/-- `REGGIVE` (R310). -/
def execReggive (h : Hd) (n : Src) (s : State) : Out :=
  perform s h [] fun c w e =>
    let k := (rd32 w 0 n).toNat
    guardTrap (s.txTrap w false false)
      (if !validRegs k || w.win < k + 4 then .trap (badField .sa)
      else if !w.converged e then .trap (trapOf .illegalConvergence)
      else s.done c fun w => (w.retire c fun _ st => st).resize (w.win - k))

/-- A claim is met (R310): the wave's window grows and `REGCLAIM` retires. -/
def State.grant (s : State) (c : Issue) (n : Nat) : State :=
  s.put c fun w => (w.retireBlock c id).resize (w.win + n)

/-- `REGCLAIM` (R310 to R312). -/
def execRegclaim (h : Hd) (n : Src) (s : State) : Out :=
  perform s h [] fun c w e =>
    let k := (rd32 w 0 n).toNat
    guardTrap (s.txTrap w false false)
      (if !validRegs k || 256 < w.win + k then .trap (badField .sa)
      else if !w.converged e then .trap (trapOf .illegalConvergence)
      else
        let core := s.coreOf w
        let q := s.claims.getD core []
        if q.isEmpty && 32 * k ≤ s.regFree core then .next (s.grant c k)
        else
          let s := s.put c fun w => ((w.updPath c.path fun p => p.hold c .queued).updStrands c.mask fun _ st => { st with latN := 0 }).endTurn
          .next ({ s with claims := s.claims.set core (q ++ [(c.wave, c.path, k)]) }.checkClaims w.wg))

/-- The event `REGCLAIM_SERVE` (R310, R311): the claim at the head of a core's queue, when it can be met. -/
def execRegclaimServe (core : Nat) (s : State) : Out :=
  match s.claims.getD core [] with
  | [] => .next s
  | (u, b, n) :: r =>
    if 32 * n ≤ s.regFree core then
      .next ({ s with claims := s.claims.set core r }.grant ((s.waveD u).issueAt u b) n)
    else .next s

end Sys2Proof.Machine
end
· · · · ·
WHAT YOU NEED TO DO ▸ Starting with the line that contains "def execReggive (h", output every line through the end of the listing above, unchanged.

EXERCISE RESULT ▸
def execReggive (h : Hd) (n : Src) (s : State) : Out :=
  perform s h [] fun c w e =>
    let k := (rd32 w 0 n).toNat
    guardTrap (s.txTrap w false false)
      (if !validRegs k || w.win < k + 4 then .trap (badField .sa)
      else if !w.converged e then .trap (trapOf .illegalConvergence)
      else s.done c fun w => (w.retire c fun _ st => st).resize (w.win - k))

/-- A claim is met (R310): the wave's window grows and `REGCLAIM` retires. -/
def State.grant (s : State) (c : Issue) (n : Nat) : State :=
  s.put c fun w => (w.retireBlock c id).resize (w.win + n)

/-- `REGCLAIM` (R310 to R312). -/
def execRegclaim (h : Hd) (n : Src) (s : State) : Out :=
  perform s h [] fun c w e =>
    let k := (rd32 w 0 n).toNat
    guardTrap (s.txTrap w false false)
      (if !validRegs k || 256 < w.win + k then .trap (badField .sa)
      else if !w.converged e then .trap (trapOf .illegalConvergence)
      else
        let core := s.coreOf w
        let q := s.claims.getD core []
        if q.isEmpty && 32 * k ≤ s.regFree core then .next (s.grant c k)
        else
          let s := s.put c fun w => ((w.updPath c.path fun p => p.hold c .queued).updStrands c.mask fun _ st => { st with latN := 0 }).endTurn
          .next ({ s with claims := s.claims.set core (q ++ [(c.wave, c.path, k)]) }.checkClaims w.wg))

/-- The event `REGCLAIM_SERVE` (R310, R311): the claim at the head of a core's queue, when it can be met. -/
def execRegclaimServe (core : Nat) (s : State) : Out :=
  match s.claims.getD core [] with
  | [] => .next s
  | (u, b, n) :: r =>
    if 32 * n ≤ s.regFree core then
      .next ({ s with claims := s.claims.set core r }.grant ((s.waveD u).issueAt u b) n)
    else .next s

end Sys2Proof.Machine
end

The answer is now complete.